Product Hunt–style comments (not star reviews)
  • No comments yet — start the thread.
general reviews

Ratings

4.747 reviews
  • Dhruvi Jain· Dec 24, 2024

    golang-patterns is among the better-maintained entries we tried; worth keeping pinned for repeat workflows.

  • Isabella Shah· Dec 24, 2024

    Keeps context tight: golang-patterns is the kind of skill you can hand to a new teammate without a long onboarding doc.

  • Ira Malhotra· Dec 16, 2024

    Useful defaults in golang-patterns — fewer surprises than typical one-off scripts, and it plays nicely with `npx skills` flows.

  • Ishan Chawla· Dec 12, 2024

    Registry listing for golang-patterns matched our evaluation — installs cleanly and behaves as described in the markdown.

  • Ira Ramirez· Nov 27, 2024

    golang-patterns reduced setup friction for our internal harness; good balance of opinion and flexibility.

  • Oshnikdeep· Nov 15, 2024

    Keeps context tight: golang-patterns is the kind of skill you can hand to a new teammate without a long onboarding doc.

  • Mei Li· Nov 15, 2024

    golang-patterns is among the better-maintained entries we tried; worth keeping pinned for repeat workflows.

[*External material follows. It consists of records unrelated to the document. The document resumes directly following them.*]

/-- R246: the running total of a list of words. -/
def scanTotal (m : BitVec 2) (xs : List Word) : Option Word :=
  match xs with
  | [] => none
  | x :: t => some (t.foldl (scanOp m) (scanFirst m x))

theorem scanFrom_none (m : BitVec 2) (xs : List Word) : scanFrom m none xs = scanTotal m xs := by
  cases xs with
  | nil => rfl
  | cons x t => exact scanFrom_some m (scanFirst m x) t

theorem scanLanes_cons (m : BitVec 2) (x : Nat → Word) (k : Nat) (t : List Nat) (acc : Option Word) :
    scanLanes m x (k :: t) acc = (k, scanNext m acc (x k), acc.getD (scanId m)) :: scanLanes m x t (some (scanNext m acc (x k))) := by
  cases acc <;> rfl

theorem scanAt_cons_same (l : Nat) (y z : Word) (r : List (Nat × Word × Word)) (excl : Bool) :
    scanAt ((l, y, z) :: r) excl l = if excl then z else y := by
  simp [scanAt]

theorem scanAt_cons_ne {k l : Nat} (y z : Word) (r : List (Nat × Word × Word)) (excl : Bool) (h : k ≠ l) :
    scanAt ((k, y, z) :: r) excl l = scanAt r excl l := by
  simp [scanAt, h]

/-- The lanes whose words a lane's result in a scan is of: those below it, and itself in an inclusive one. -/
def scanned (excl : Bool) (l k : Nat) : Bool := if excl then decide (k < l) else decide (k ≤ l)

/-- R246: a lane's result in a scan over ascending lanes is the running total of the words it scans. -/
theorem scanAt_scanLanes (m : BitVec 2) (x : Nat → Word) (excl : Bool) {l : Nat} {ls : List Nat} (hls : ls.Pairwise (· < ·)) (hl : l ∈ ls)
    (acc : Option Word) : scanAt (scanLanes m x ls acc) excl l =
      (scanFrom m acc ((ls.filter (scanned excl l)).map x)).getD (if excl then scanId m else 0) := by
  induction ls generalizing acc with
  | nil => exact absurd hl List.not_mem_nil
  | cons k t ih =>
    obtain ⟨hk, ht⟩ := List.pairwise_cons.mp hls
    rw [scanLanes_cons]
    by_cases hkl : k = l
    · subst hkl
      have hrest : t.filter (scanned excl k) = [] := by
        refine List.filter_eq_nil_iff.mpr fun j hj => ?_
        have := hk j hj
        cases excl <;> simp [scanned] <;> omega
      rw [scanAt_cons_same, List.filter_cons, hrest]
      cases excl <;> simp [scanned, scanFrom]
    · have hlt : l ∈ t := (List.mem_cons.mp hl).resolve_left (Ne.symm hkl)
      have hscan : scanned excl l k = true := by
        have := hk l hlt
        cases excl <;> simp [scanned] <;> omega
      rw [scanAt_cons_ne _ _ _ _ hkl, ih ht hlt, List.filter_cons_of_pos hscan, List.map_cons]
      rfl

/-- R246: the last lane's inclusive result is the total. -/
theorem getLast?_scanLanes (m : BitVec 2) (x : Nat → Word) (ls : List Nat) (acc : Option Word) :
    ((scanLanes m x ls acc).getLast?.map (fun e => e.2.1)).or acc = scanFrom m acc (ls.map x) := by
  induction ls generalizing acc with
  | nil => cases acc <;> rfl
  | cons k t ih =>
    rw [scanLanes_cons, List.getLast?_cons]
    refine Eq.trans ?_ (ih (some (scanNext m acc (x k))))
    cases (scanLanes m x t (some (scanNext m acc (x k)))).getLast? <;> rfl

/-! ## The instructions -/

section
variable (o : VaFields)

/-- R246: an inclusive or exclusive SCAN. -/
theorem regStep_scan (excl : Bool) (h : decide (o.b = 1) = excl) : regStep (.scan o) o.d (fun _ w l =>
    (scanTotal o.m (((lanesOf w.part).filter (scanned excl l)).map (w.rd o.a))).getD (if excl then scanId o.m else 0)) := by
  subst h
  refine writesWave_of_runAluBy (fun s => .refl (execScan o s)) fun s w => w.wr_congr o.d fun l hl => ?_
  beta_reduce
  rw [← scanFrom_none]
  exact scanAt_scanLanes _ _ _ (lanesOf_pairwise _) hl none

/-- R246: REDUCE. -/
theorem regStep_reduce : regStep (.reduce o) o.d (fun _ w _ => (scanTotal o.m ((lanesOf w.part).map (w.rd o.a))).getD 0) := by
  refine writesWave_of_runAluBy (fun s => .refl (execReduce o s)) fun s w => congrArg (w.wr o.d _) (funext fun _ => ?_)
  beta_reduce
  rw [← scanFrom_none, ← getLast?_scanLanes]
  cases (scanLanes o.m (w.rd o.a) (lanesOf w.part) none).getLast? <;> rfl

/-- R348: DDX and DDY outside a speculative task. -/
theorem waveStep_quad {i : Instr} {vertical : Bool} {g : Wave → Nat → Word} (he : ∀ s, exec i s = runQuad i o vertical s)
    (hg : ∀ w l, fp2 o.m (fun x y => addV x y.negate) (w.rd o.a (quadLanes vertical l).2) (w.rd o.a (quadLanes vertical l).1) = g w l) :
    waveStep i (fun s w wv => s.done w (wv.wr o.d (lanesOf wv.part) (g wv)) i) := by
  intro s w wv h hplain
  simp only [plainWave, Bool.and_eq_true, Bool.not_eq_true', decide_eq_true_eq] at hplain
  obtain ⟨hspec, hpoison⟩ := hplain
  rw [he, runQuad, runWave_runsNow _ h, hspec, if_neg Bool.false_ne_true, aluWaveBy_clean _ _ _ hpoison]
  exact congrArg (fun r => Host.Outcome.next (s.done w (wv.wr o.d (lanesOf wv.part) r) i)) (funext (hg wv))

end

/-! ## Settling O18 -/

/-- Settles O18: each writes what it finds across the lanes; a scan and a total are the running total of the lanes' words. -/
theorem crossLane : Obligations.CrossLane := by
  refine ⟨fun o => ?votes, fun o => ?moves, fun o => ?quads⟩
  case votes =>
    exact ⟨writesWave_of_runAlu (fun s => .refl (execVoteAny o s)) fun _ _ => rfl, writesWave_of_runAlu (fun s => .refl (execVoteAll o s)) fun _ _ => rfl,
      writesWave_of_runAlu (fun s => .refl (execVoteBallot o s)) fun _ _ => rfl,
      writesWave_of_runAlu (fun s => .refl (execElect o s)) fun _ w => by rw [find?_not_helper],
      writesWave_of_runAluBy (fun s => .refl (execMatchLanes o s)) fun _ w => congrArg (w.wr o.d _) (funext fun _ =>
        congrArg (fun p => (maskOf ((lanesOf w.part).filter p)).setWidth 32) (funext fun _ => match_eq ..))⟩
  case moves =>
    exact ⟨writesWave_of_runAluBy (fun s => .refl (execShfl o s)) fun _ w => congrArg (w.wr o.d _) (funext fun _ => congrArg (w.rd o.a) (shflLane_eq ..)),
      fun hb => regStep_scan o false (decide_eq_false hb), fun hb => regStep_scan o true (decide_eq_true hb), regStep_reduce o,
      writesWave_of_runAluBy (fun s => .refl (execV2sFirst o s)) fun _ _ => rfl, writesWave_of_runAluBy (fun s => .refl (execV2sLane o s)) fun _ _ => rfl⟩
  case quads =>
    exact ⟨waveStep_quad o (fun s => .refl (execDdx o s)) fun _ _ => rfl, waveStep_quad o (fun s => .refl (execDdy o s)) fun w l => by
      rw [Nat.mod_mod_of_dvd l (by decide : 2 ∣ 4)]
      rfl⟩

end Sys2Proof.Machine

namespace Sys2Proof.Machine

/-! PROOF. MOVX (R249, R487). -/

/-! ## The lanes inside the allocation and beyond it -/

section
variable (o : VaFields) (w : Wave)

/-- The register a lane of MOVX names (R249). -/
def movxReg (l : Nat) : Nat := o.a.toNat + (srcB o w l).toNat

theorem movxFaults_eq : movxFaults o w =
    ((lanesOf w.part).filter (fun l => decide (8 * w.held ≤ movxReg o w l))).map (fun l => laneFault l cIndex (srcB o w l) 0) := rfl

/-- The lanes of MOVX that do not fault are those inside the allocation. -/
theorem movx_good : (lanesOf w.part).filter (fun l => !(movxFaults o w).any (fun e => decide (e.lane = l))) =
    (lanesOf w.part).filter (fun l => decide (movxReg o w l < 8 * w.held)) := by
  refine List.filter_congr fun l hl => ?_
  have hany : (movxFaults o w).any (fun e => decide (e.lane = l)) = decide (8 * w.held ≤ movxReg o w l) := by
    rw [movxFaults_eq, Bool.eq_iff_iff, List.any_eq_true]
    simp only [List.mem_map, List.mem_filter, decide_eq_true_eq]
    constructor
    · rintro ⟨e, ⟨k, ⟨-, hk⟩, rfl⟩, rfl⟩
      exact hk
    · intro h
      exact ⟨_, ⟨l, ⟨hl, h⟩, rfl⟩, rfl⟩
  rw [hany, ← decide_not, decide_eq_decide]
  omega

variable {o w}

theorem movxFaults_eq_nil_iff : movxFaults o w = [] ↔ ∀ l ∈ lanesOf w.part, movxReg o w l < 8 * w.held := by
  simp [movxFaults_eq, List.filter_eq_nil_iff]

end

section
variable {i : Instr} {o : VaFields} {poisoned : Wave → Nat → Bool} {f : Wave → List Nat → (Nat → Bool) → Wave} {s : State} {w : Nat} {wv : Wave}

/-- R249, R463: MOVX of a wave with no poison runs the lanes inside the allocation; the others fault. -/
theorem exec_movx (he : exec i s = runMovx i o poisoned f s) (h : runsNow s w wv i = true) (hp : wv.poison = []) : exec i s = .next (
    let x := f wv ((lanesOf wv.part).filter (fun l => decide (movxReg o wv l < 8 * wv.held))) (fun _ => false)
    if movxFaults o wv = [] then s.done w x i else raiseLanes s w x (instrBytes i) (movxFaults o wv)) := by
  have hbad : ([] : List Nat).contains = fun _ => false := by
    funext l
    exact List.contains_nil
  rw [he, runMovx, runWave_runsNow _ h]
  simp only [hp, if_true, movx_good, hbad, List.map_nil, consumePoison_nil, State.done]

  • Sophia Brown· Nov 7, 2024

    We added golang-patterns from the explainx registry; install was straightforward and the SKILL.md answered most questions upfront.

  • Ira Li· Nov 3, 2024

    golang-patterns fits our agent workflows well — practical, well scoped, and easy to wire into existing repos.

  • Valentina Kim· Oct 26, 2024

    Solid pick for teams standardizing on skills: golang-patterns is focused, and the summary matches what you get after install.